Bride Wars stars Anne Hathaway and Kate Hudson as lifelong best friends, both of whom have been obsessed with having the perfect wedding since witnessing a picture-perfect one at New York City’s Plaza Hotel. Chris Pratt plays Anne Hathaway’s accountant boyfriend (quickly turned fiance), in a role that makes one ask “who could possibly picture Chris Pratt as an accountant?” After Chris Pratt proposes to the sweet but meek Anne Hathaway, the more strident and bossy Kate Hudson strong-arms her own hedge-fund manager boyfriend into proposing (Steve Howey). The real hook of the movie kicks in once the two both hire the services of Candice Bergen (who also narrates the film), New York’s most sought-after wedding planner, and accidentally get booked for the same wedding date at the Plaza. Then Anne Hathway and Kate Hudson both go insane. 

There is no better or easier way to put it than that. Bride Wars largely keeps Chris Pratt and Steve Howey off to the side, as to make more room for Anne Hathaway and Kate Hudson to immediately forget their lifelong friendship and sabotage each other in escalating ways. While the 2011 Kristen Wiig blockbuster comedy Bridesmaids handled the subtext of the uselessness of the groom in movies like these better by pointedly not giving Maya Rudolph’s fiance (Tim Heidecker) a single line, Chris Pratt just pops up every once in a while to act increasingly controlling and unpleasant. The majority of the film involves discolored spray tans, Paul Scheer as a maniacal dance instructor (in a rare bright spot of comedic energy in the movie), and, of course, some good old-fashioned body shaming as Anne Hathway attempts to make Kate Hudson too fat to fit in her dress. 
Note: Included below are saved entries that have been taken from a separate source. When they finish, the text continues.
-- ==== Sys2Proof/Proofs/State.lean ====
section
/-! PROOFS. The registers and the edges that write them (10_state.md): what a step does at each kind of host cycle, its
reading as a transaction, and the run and its sticky bits built on that. -/

namespace Sys2Proof.Machine

/-! ### The step at each kind of host cycle (R29, R30, R140) -/

theorem HostCycle.reset_or_idle_or_accepting (h : HostCycle) :
    h.rstN = false ∨ (h.rstN = true ∧ h.cmdValid = false) ∨ (h.rstN = true ∧ h.cmdValid = true) := by
  cases h.rstN <;> cases h.cmdValid <;> simp

section Cycle

variable {s : State} {h : HostCycle} {rest : List HostCycle}

theorem nextInput_of_cons (hs : s.host = h :: rest) : nextInput s = h.input s.result := by
  rw [nextInput, hs]

theorem advanceHost_of_cons (hs : s.host = h :: rest) : advanceHost s = { s with host := rest } := by
  rw [advanceHost, hs, List.tail_cons]

theorem step_of_silent (hs : s.host = []) : step s = .next (idleEdge s) := by
  have hadv : advanceHost s = s := by
    rw [advanceHost, hs, List.tail_nil, ← hs]
  rw [step, nextInput, hs, hadv]

theorem step_of_reset (hs : s.host = h :: rest) (hr : h.rstN = false) :
    step s = .next (resetEdge { s with host := rest }) := by
  rw [step, nextInput_of_cons hs, HostCycle.input, if_pos hr, advanceHost_of_cons hs]

theorem step_of_idle (hs : s.host = h :: rest) (hr : h.rstN = true) (hv : h.cmdValid = false) :
    step s = .next (idleEdge { s with host := rest }) := by
  rw [step, nextInput_of_cons hs, HostCycle.input, hr, hv, advanceHost_of_cons hs]
  rfl

theorem step_of_accepting (hs : s.host = h :: rest) (hr : h.rstN = true) (hv : h.cmdValid = true) :
    step s = exec (decode (h.command s.result)) { s with host := rest } := by
  rw [step, nextInput_of_cons hs, HostCycle.input, hr, hv, advanceHost_of_cons hs]
  rfl

/-- R29 with R66's function in the place of the decoder and the dispatch. -/
theorem step_of_accepting_eq_respond (hs : s.host = h :: rest) (hr : h.rstN = true) (hv : h.cmdValid = true) :
    step s = .next (respond (codecResponse (h.command s.result)) { s with host := rest }) := by
  rw [step_of_accepting hs hr hv, exec_decode]

end Cycle

/-- RSP_VALID shows whether the edge took a command (R28). -/
theorem rspValid_eq_one_iff {s t : State} (h : step s = .next t) :
    t.rspValid = 1#1 ↔ ∃ c, nextInput s = .cmd c := by
  obtain ⟨hi, rfl⟩ | ⟨hi, rfl⟩ | ⟨c, hi, rfl⟩ := step_next_cases h <;> simp [hi]

/-- Only a reset edge clears a sticky bit (R27, R140). -/
theorem step_keeps_sticky_bit {s t : State} (h : step s = .next t) (hr : nextInput s ≠ .reset) {k : Nat}
    (hk : s.sticky.getLsbD k = true) : t.sticky.getLsbD k = true := by
  obtain ⟨hi, -⟩ | ⟨-, rfl⟩ | ⟨c, -, rfl⟩ := step_next_cases h
  · exact absurd hi hr
  · exact hk
  · simp [hk]

/-! ### The step as a transaction (R36) -/

theorem HostCycle.txn_of_reset {h : HostCycle} (hr : h.rstN = false) : h.txn = some .reset := if_pos hr

theorem HostCycle.txn_of_idle {h : HostCycle} (hr : h.rstN = true) (hv : h.cmdValid = false) : h.txn = none := by
  simp [HostCycle.txn, hr, hv]

theorem HostCycle.txn_of_accepting {h : HostCycle} (hr : h.rstN = true) (hv : h.cmdValid = true) :
    h.txn = some (.cmd h.cmdCtl h.cmdWord h.cmdValue) := by
  simp [HostCycle.txn, hr, hv]

/-- A cycle that is no reset has no reset transaction. -/
theorem HostCycle.txn_ne_reset {h : HostCycle} (hr : h.rstN = true) : h.txn ≠ some .reset := by
  cases hv : h.cmdValid
  · simp [HostCycle.txn_of_idle hr hv]
  · simp [HostCycle.txn_of_accepting hr hv]

/-- The commuting square of R36: one edge answers a next state, whose tuple is that of the cycle's transaction, or the old
one where the cycle carries none, and whose RSP_VALID marks the commands. -/
theorem step_txn_cases {s : State} {h : HostCycle} {rest : List HostCycle} (hs : s.host = h :: rest) :
    ∃ t, step s = .next t ∧ t.host = rest ∧
      ((h.txn = some .reset ∧ t.rspValid ≠ 1#1 ∧ t.txn = txnStep s.txn .reset) ∨
      (h.txn = none ∧ t.rspValid ≠ 1#1 ∧ t.txn = s.txn) ∨
      (∃ ctl word value, h.txn = some (.cmd ctl word value) ∧ t.rspValid = 1#1 ∧
        t.txn = txnStep s.txn (.cmd ctl word value))) := by
  obtain hr | ⟨hr, hv⟩ | ⟨hr, hv⟩ := h.reset_or_idle_or_accepting
  · exact ⟨_, step_of_reset hs hr, rfl, .inl ⟨HostCycle.txn_of_reset hr, by simp, rfl⟩⟩
  · exact ⟨_, step_of_idle hs hr hv, rfl, .inr (.inl ⟨HostCycle.txn_of_idle hr hv, by simp, rfl⟩)⟩
  · exact ⟨_, step_of_accepting_eq_respond hs hr hv, rfl,
      .inr (.inr ⟨_, _, _, HostCycle.txn_of_accepting hr hv, rfl, rfl⟩)⟩

/-- The commands of a run, as the cycle level and the transaction level see them (R36). -/
theorem commandTrace_eq_txnTrace (hs : List HostCycle) :
    ∀ s : State, s.host = hs → commandTrace hs.length s = txnTrace s.txn (hs.filterMap HostCycle.txn) := by
  induction hs with
  | nil => exact fun _ _ => rfl
  | cons h rest ih =>
    intro s hs
    obtain ⟨t, hstep, hrest, ⟨htxn, hrv, ht⟩ | ⟨htxn, hrv, ht⟩ | ⟨ctl, word, value, htxn, hrv, ht⟩⟩ :=
      step_txn_cases hs
    · simp [commandTrace, hstep, hrv, htxn, ih t hrest, ht, txnTrace]
    · simp [commandTrace, hstep, hrv, htxn, ih t hrest, ht]
    · simp [commandTrace, hstep, hrv, htxn, ih t hrest, ht, txnTrace]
The first woman-on-woman physical fight in pursuit of wedding perfection happens about 25 minutes into Bride Wars. Anne Hathaway and Kate Hudson track down another soon-to-be-bride (Casey Wilson, who co-wrote the screenplay with June Diane Raphael, but more on that in a moment) and try to intimidate her into changing her wedding day. It becomes an all-out brawl, but it is not the only physical fight; near the climax of Bride Wars, Anne Hathaway tackles Kate Hudson during her actual ceremony, which leads to the two A-list actors of the time wrestling on the ground in wedding dresses. This was pretty much the entire marketing angle of Bride Wars. 
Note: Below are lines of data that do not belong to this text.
-- ==== Sys2Proof/Machine/Cache.lean ====
section
/-! DEFINITION. Machine/Cache.lean: the organisation of the caches and TLBs as far as it is stated (20_memory.md R94; 10_state.md
R57, R58; 00_scope.md R9): split L1, exclusive L2, exclusive second-level TLBs, capacities. Which line is where, and what it
holds, is not stated: it comes from the constants of Config, and what comes from them is fitted to this organisation. -/

namespace Sys2Proof.Machine

/-- How many lines an array of so many Kbytes holds; the line size is open (R94). That L1 and L2 share one line size, and count
lines alike, is not stated; DESIGN CHOICE (log entry 71). -/
@[irreducible] def linesOf (kb : Nat) : Nat := kb * 1024 / Config.lineBytes

/-- L1 and L2 in Kbytes, and their sum, since no line is in both (R57, R94). -/
def l1Kb : Nat := 128
def l2Kb : Nat := 512
def onChipKb : Nat := l1Kb + l2Kb

/-- Ports of the L1 cache, "dual-ported"; core clocks to one clock of the integrated L2 cache, "full-speed" (R94). -/
def l1Ports : Nat := 2
def l2ClockDivisor : Nat := 1

/-- The two parts of the split L1: their sizes are open, their sum is not (R94). -/
def l1InstrKb : Nat := Config.l1InstrKb.val
def l1DataKb : Nat := l1Kb - l1InstrKb

/-- L1 data TLB entries (R58). -/
def l1DtlbEntries : Nat := 40

/-- No more than `cap` lines or pages. -/
def CacheArray.cut (cap : Nat) (a : CacheArray) : CacheArray := { a with held := a.held.take cap }

/-- Without what another array holds. -/
def CacheArray.without (a b : CacheArray) : CacheArray := { a with held := a.held.filter fun n => !b.held.contains n }

/-- Contents made to fit the organisation: a line is in L1 or in L2, not both (R94), a page in the first or the second level
of its TLB (R58), and nothing holds more than it can. -/
def Caches.fit (c : Caches) : Caches :=
  let l1i := c.l1Instr.cut (linesOf l1InstrKb)
  let l1d := c.l1Data.cut (linesOf l1DataKb)
  let d1 := c.dtlb1.cut l1DtlbEntries
  let i1 := c.itlb1.cut Config.itlb1Entries
  { c with
    l1Instr := l1i, l1Data := l1d, l2 := ((c.l2.without l1i).without l1d |> .cut (linesOf l2Kb))
    dtlb1 := d1, itlb1 := i1
    dtlb2 := (c.dtlb2.without d1).cut Config.dtlb2Entries
    itlb2 := (c.itlb2.without i1).cut Config.itlb2Entries }

/-- Two arrays hold nothing in common. -/
def CacheArray.apart (a b : CacheArray) : Prop := ∀ n ∈ a.held, n ∉ b.held

/-- The organisation of R94 and R58. -/
structure Caches.Organised (c : Caches) : Prop where
  l1Instr : c.l1Instr.held.length ≤ linesOf l1InstrKb
  l1Data : c.l1Data.held.length ≤ linesOf l1DataKb
  l2 : c.l2.held.length ≤ linesOf l2Kb
  dtlb1 : c.dtlb1.held.length ≤ l1DtlbEntries
  itlb1 : c.itlb1.held.length ≤ Config.itlb1Entries
  dtlb2 : c.dtlb2.held.length ≤ Config.dtlb2Entries
  itlb2 : c.itlb2.held.length ≤ Config.itlb2Entries
  /-- "A line is held in L1 or in L2, not both" (R94). -/
  exclusiveInstr : c.l2.apart c.l1Instr
  exclusiveData : c.l2.apart c.l1Data
  /-- "The L2 ITLB and L2 DTLB both use exclusive architecture" (R58). -/
  exclusiveDtlb : c.dtlb2.apart c.dtlb1
  exclusiveItlb : c.itlb2.apart c.itlb1

/-- New contents where A20M# may be asserted: it masks bit 20 before the lookup (R91), so the code bytes it hides stay, and
none is brought in. -/
def Caches.under (new : Caches) (a20m : Bool) (old : Caches) : Caches :=
  { new with code := visible a20m new.code ++ hidden a20m old.code }

/-- What a probe leaves in the caches (40_power_states.md R151). Whether A20M# hides anything from it is open (92 D7, log entry
62). -/
def probeEffect (c : Caches) (a20m : Bool) (p : Opaque) : Caches := (Config.probeEffect c a20m p).fit

/-- The caches after RESET#: any value of this organisation (70_reset_and_hazards.md R461, 93 U1). -/
def cachesAfterReset (n : Nat) : Caches := (Config.cachesAfterReset n).fit

end Sys2Proof.Machine
end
Bride Wars was a solid box office hit, grossing $115 million off a $30 million budget. It was successful enough to inspire a Chinese remake in 2015. Unsurprisingly, it was savaged by critics. It currently holds a sickly 11% on Rotten Tomatoes (the lowest of Chris Pratt’s filmography, except the bizarre anthology Movie 43, which doesn’t really qualify as an actual movie so much as a lifelong embarrassment for everyone involved). Reviewers noted the worn-out and highly misogynistic central concept, which asserts that women are so obsessed with weddings that they will destroy everything around them in pursuit of the perfect ceremony. That is also not subtext; a phone call between Steve Howey and Chris Pratt early in the movie is basically two bros saying “women are crazy, right?” back and forth. 
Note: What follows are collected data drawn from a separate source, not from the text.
-- ==== Sys2Proof/Machine/State.lean ====
section
/-! DEFINITION. Machine/State.lean: the state record of 10_state.md R31 with the pins of R32, the environment's facts and
the schedule of inputs (R33); the reasons a step can stop; the state right after reset (R62). -/

namespace Sys2Proof.Machine

/-- The machine. The fields of R31 under their own names, then the pins, the environment, the times, the schedule. -/
@[ext]
structure State where
  /-- The product, a constant of the package (00_scope.md R3, R10; 92 D21). -/
  part : Part
  /-- `S.supply` (R36). -/
  supply : Supply
  /-- `S.rst` (R37). -/
  rst : ResetPhase
  /-- `S.pm` (R38). -/
  pm : Power
  /-- `S.probe_ret` (R39). -/
  probeRet : Resting
  /-- `S.sg_from_halt` (R40). -/
  sgFromHalt : Bool
  /-- `S.conn` (R41). -/
  conn : Conn
  /-- `S.disc_req` (R42). -/
  discReq : Bool
  /-- `S.owe_sg` (R45). -/
  oweSg : Bool
  /-- `S.wake` (R43). -/
  wake : Bool
  /-- `S.latched` (R44). -/
  latched : Latched
  /-- The model's own field: an INTR that was recognised, and that `X86_ISA` masked when its turn to be delivered came, "stays pending
  in the x86 sense" (40_power_states.md R142, log entry 23). -/
  intrPending : Bool
  /-- The model's own field: what arrived during the probe being serviced, oldest first (40_power_states.md R153, 92 D17, log entry
  24). -/
  deferred : List Deferred
  /-- `S.CLK_Ctl` (R46). -/
  clkCtl : Quad
  /-- The divisor of the internal clock in force: 1 is full speed (41_connect_protocol.md R184, R185). -/
  clockDiv : Nat
  /-- `S.sip` (R47). -/
  sip : SipConfig
  /-- `S.x86` (R50 to R56). -/
  x86 : X86
  /-- `S.cache` (R57 to R59). -/
  cache : Caches
  /-- `S.out` (R34), a ghost: what the processor emitted, oldest first. -/
  out : List OutEvent
  /-- Physical memory, the environment's `mem` (20_memory.md R89; 93 U6). -/
  mem : Memory
  /-- Pin levels (R32). -/
  pins : Pins
  /-- The environment's parameters and the facts its obligations are about. -/
  env : Env
  /-- Times, read by `require` clauses only (00_scope.md R12). -/
  times : Times
  /-- Inputs still to come, the next one first (R33). -/
  inputs : List Input
  /-- The model's own field: how many free values have been drawn (log entry 7). -/
  free : Nat
deriving DecidableEq, Repr

/-- There is no fault: the source defines no architectural fault, every trap is `X86_ISA`'s (60_exceptions.md R413; 93,
after U15), and an access nothing answers gets the environment's answer (93 U6, log entry 74). Safe: nothing raises one. -/
inductive Fault where
deriving DecidableEq, Repr

/-- A `require` that failed: the run is outside the model (00_scope.md R12; 93 part 1, treatment "refuse"). Every
constructor is safe: no theorem about a next state speaks of such a run. -/
inductive Refusal where
  /-- An instruction without a meaning, by its mnemonic. No arm of exec uses it. Safe. -/
  | notModelled (mnemonic : String)
  /-- HLT outside the Working state: `require S.pm = Working` (42_instructions.md R210). Safe. -/
  | notWorking
  /-- Bytes `X86_ISA` cannot decode (93 U2; 30_encoding.md R115), raised by the processor's own step. Safe. -/
  | undecodable
  /-- An edge input on a pin that is already at that level: an edge event is a change (10_state.md R33); so of VCC_CORE's
  application (log entry 82). Safe. -/
  | noEdge
  /-- STPCLK# deasserted while the Stop Grant special cycle is owed (93 U7). Safe. -/
  | stpclkReleasedEarly
  /-- CONNECT deasserted with no Halt or Stop Grant special cycle to answer (41 R185, R192 (a)). Safe. -/
  | disconnectNotInvited
  /-- CONNECT deasserted although the Northbridge's enable is off (41 R172). Safe. -/
  | disconnectDisabled
  /-- CONNECT deasserted with a probe or data movement outstanding (41 R174, 93 U13). Safe. -/
  | disconnectWhileBusy
  /-- CONNECT deasserted less than eight SYSCLK periods after the last command (41 R174). Safe. -/
  | disconnectTooEarly
  /-- CONNECT changed where the protocol has no such step (41 R192 (c), (e); log entries 65, 83). Safe. -/
  | connectOutOfOrder
  /-- CLKFWDRST changed where the protocol has no such step (41 R192 (b), (c); 93 U13). Safe. -/
  | clkfwdrstOutOfOrder
  /-- Forwarded clocks started elsewhere than three SYSCLK periods after CLKFWDRST fell (41 R185 condition 6). Safe. -/
  | fwdclkOutOfOrder
  /-- A probe sent while the bus is not connected (41 R192 (d), 95 K8), or another command (log entry 84). Safe. -/
  | probeWhileDisconnected
  /-- A probe or a connect for probing during ACPI S1 (40 R149; 20_memory.md R93). Safe. -/
  | probeInS1
  /-- A bus master's access completed while the processor's bus is not connected (20_memory.md R93). Safe. -/
  | busMasterWhileDisconnected
  /-- A bus master's access after a disconnect in the present Halt or Stop Grant, reconnected but before any probe
  (20_memory.md R93: "must reconnect and probe before"). Safe. -/
  | busMasterWithoutProbe
  /-- A bus master's access during ACPI S1 (40 R149; 20_memory.md R93). Safe. -/
  | busMasterInS1
  /-- WRMSR that changes a reserved bit of CLK_Ctl (42_instructions.md R218 (b); 93 U3). Safe. -/
  | reservedBitsChanged
  /-- PWROK asserted before RESET#, or less than 10 ns after it (70 R452). Safe. -/
  | pwrokBeforeReset
  /-- PWROK asserted before the supplies were good for long enough (70 R453). Safe. -/
  | supplyLate
  /-- PWROK asserted without SYSCLK or PICCLK running (70 R454, R471). Safe. -/
  | clockAbsent
  /-- PWROK fell or rose again while powered (70 R456). Safe. -/
  | pwrokGlitch
  /-- RESET# released too early (70 R455, R462). Safe. -/
  | resetReleasedEarly
  /-- RESET# released before NB_RESET# made CONNECT asserted (70 R457, R462). Safe. -/
  | nbResetLate
  /-- CONNECT deasserted while NB_RESET# is asserted: "a Northbridge in reset drives CONNECT asserted" (70 R457). Safe. -/
  | connectFellInNbReset
  /-- A SIP outside the SIP phase (70 R465 guard). Safe. -/
  | sipOutOfPhase
  /-- A SIP with SysPushPull = 0 (70 R465, 93 U14). Safe. -/
  | sipNotPushPull
  /-- A SIP that does not match FID[3:0] (70 R465, 93 U14). Safe. -/
  | sipWrongFid
  /-- SYSCLK or PICCLK stopped while powered (70 R470, R471; 93 U12). Safe. -/
  | clockStopped
  /-- A SYSCLK period, its change, or the rate of its changes outside the limits (43 R252; 93 U12). Safe. -/
  | clockOutOfRange
  /-- A pin the board must hold inactive was active (93 U9). Safe. -/
  | tieOffViolated (t : TieOff)
  /-- A voltage outside its limits (43 R236 to R241; 93 U8). Safe. -/
  | voltageOutOfRange (r : Rail)
  /-- A temperature outside its limits (43 R232, R241, R276; 93 U8). Safe. -/
  | temperatureOutOfRange
deriving DecidableEq, Repr

/-- The x86 state right after reset. The first fetch is decision D8; no other value is stated (93 U1): each is the
family's or zero, named in log entries 8 and 9. -/
def X86.atReset : X86 where
  gpr := ⟨0, 0, 0, 0, 0, 0, 0, 0⟩
  fetch := 0xFFFFFFF0#64
  translating := false
  cr0 := 0x60000010#32
  mode := .normal
  privileged := true
  intrMasked := true
  numericPending := false
  fp := 0
  simd := 0
  flags := 0
  apic := 0
  otherMsrs := 0
  rest := 0

/-- The pins right after reset: the bus is connected (41 R184), the powered clocks run (70 R470, R471), no event pin is
asserted (log entry 10). -/
def Pins.atReset : Pins where
  stpclk := false
  reset := false
  init := false
  intr := false
  nmi := false
  smi := false
  a20m := false
  ignne := false
  connect := true
  clkfwdrst := false
  pwrok := true
  procrdy := true
  dbrdy := false
  sysclk := true
  picclk := true

/-- The environment right after reset: nothing outstanding; the enables as in 95_test_vectors.md (log entry 10); a die
temperature of 25 °C (log entry 77). -/
def Env.atReset : Env where
  nbDiscOnHalt := true
  nbDiscOnSg := true
  probeOutstanding := false
  dataMoving := false
  probeDue := false
  nbReset := false
  nbResetSeen := true
  connectSampled := true
  vector := 0
  stpclkCause := .throttling
  fidSample := none
  vccCoreMv := 1650
  dieC := 25

/-- The clock of the model starts at 0; SYSCLK runs at 166.67 MHz (45_signals.md R320). -/
def Times.atReset : Times where
  now := 0
  resetAt := some 0
  v33At := some 0
  vccaAt := some 0
  pwrokAt := some 0
  commandAt := none
  clkfwdrstAt := none
  period := 6000
  nominal := 6000
  lengthening := false
  turnedAt := none
  vccAbove := 0
  vccBelow := 0
  stpclkAt := none
  initAt := none
  smiAt := none
  nmiAt := none
  intrAt := none
  resetPinAt := none
  a20mAt := none
  ignneAt := none

/-- The machine right after reset: the state in which `sip_done` leaves it (70_reset_and_hazards.md R460 t5, R465), by
the table of R62. CLK_Ctl is not stated there; it starts as the traces of 95_test_vectors.md start (log entry 8). The caches and TLBs
are any value there; DESIGN CHOICE (log entry 78): here they hold nothing. -/
def State.reset : State where
  part := .xp3000
  supply := .pll
  rst := .run
  pm := .working
  probeRet := .halt
  sgFromHalt := false
  conn := .connected
  discReq := false
  oweSg := false
  wake := false
  latched := .empty
  intrPending := false
  deferred := []
  clkCtl := 0x20031223#64
  clockDiv := 1
  sip := ⟨true, 0x3#4⟩
  x86 := X86.atReset
  cache := Caches.empty
  out := []
  mem := []
  pins := Pins.atReset
  env := Env.atReset
  times := Times.atReset
  inputs := []
  free := 0

end Sys2Proof.Machine
end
Bride Wars makes a great deal more sense when one realizes it was originally written by Greg DePaul, the scribe behind 2001’s Saving Silverman; that movie is entirely built around the idea that marriage is terrible and Jason Biggs needs to be physically rescued from it by Jack Black and Steve Zahn, plus Neil Diamond is there too. Comedians/real-life best friends Casey Wilson and June Diane Raphael rewrote the script and clearly attempted to inject some satire and dark comedy into it, but there is no escaping the inanity of the actual plot. Fortunately for him, Chris Pratt would join Parks & Recreation the same year Bride Wars was released, which shot him to stardom as a whole different kind of jerk, until his character was retooled as a nice guy. In retrospect, Chris Pratt dodged this particular bullet of jerk typecasting just to get hit by a future one as a jerk of an action star.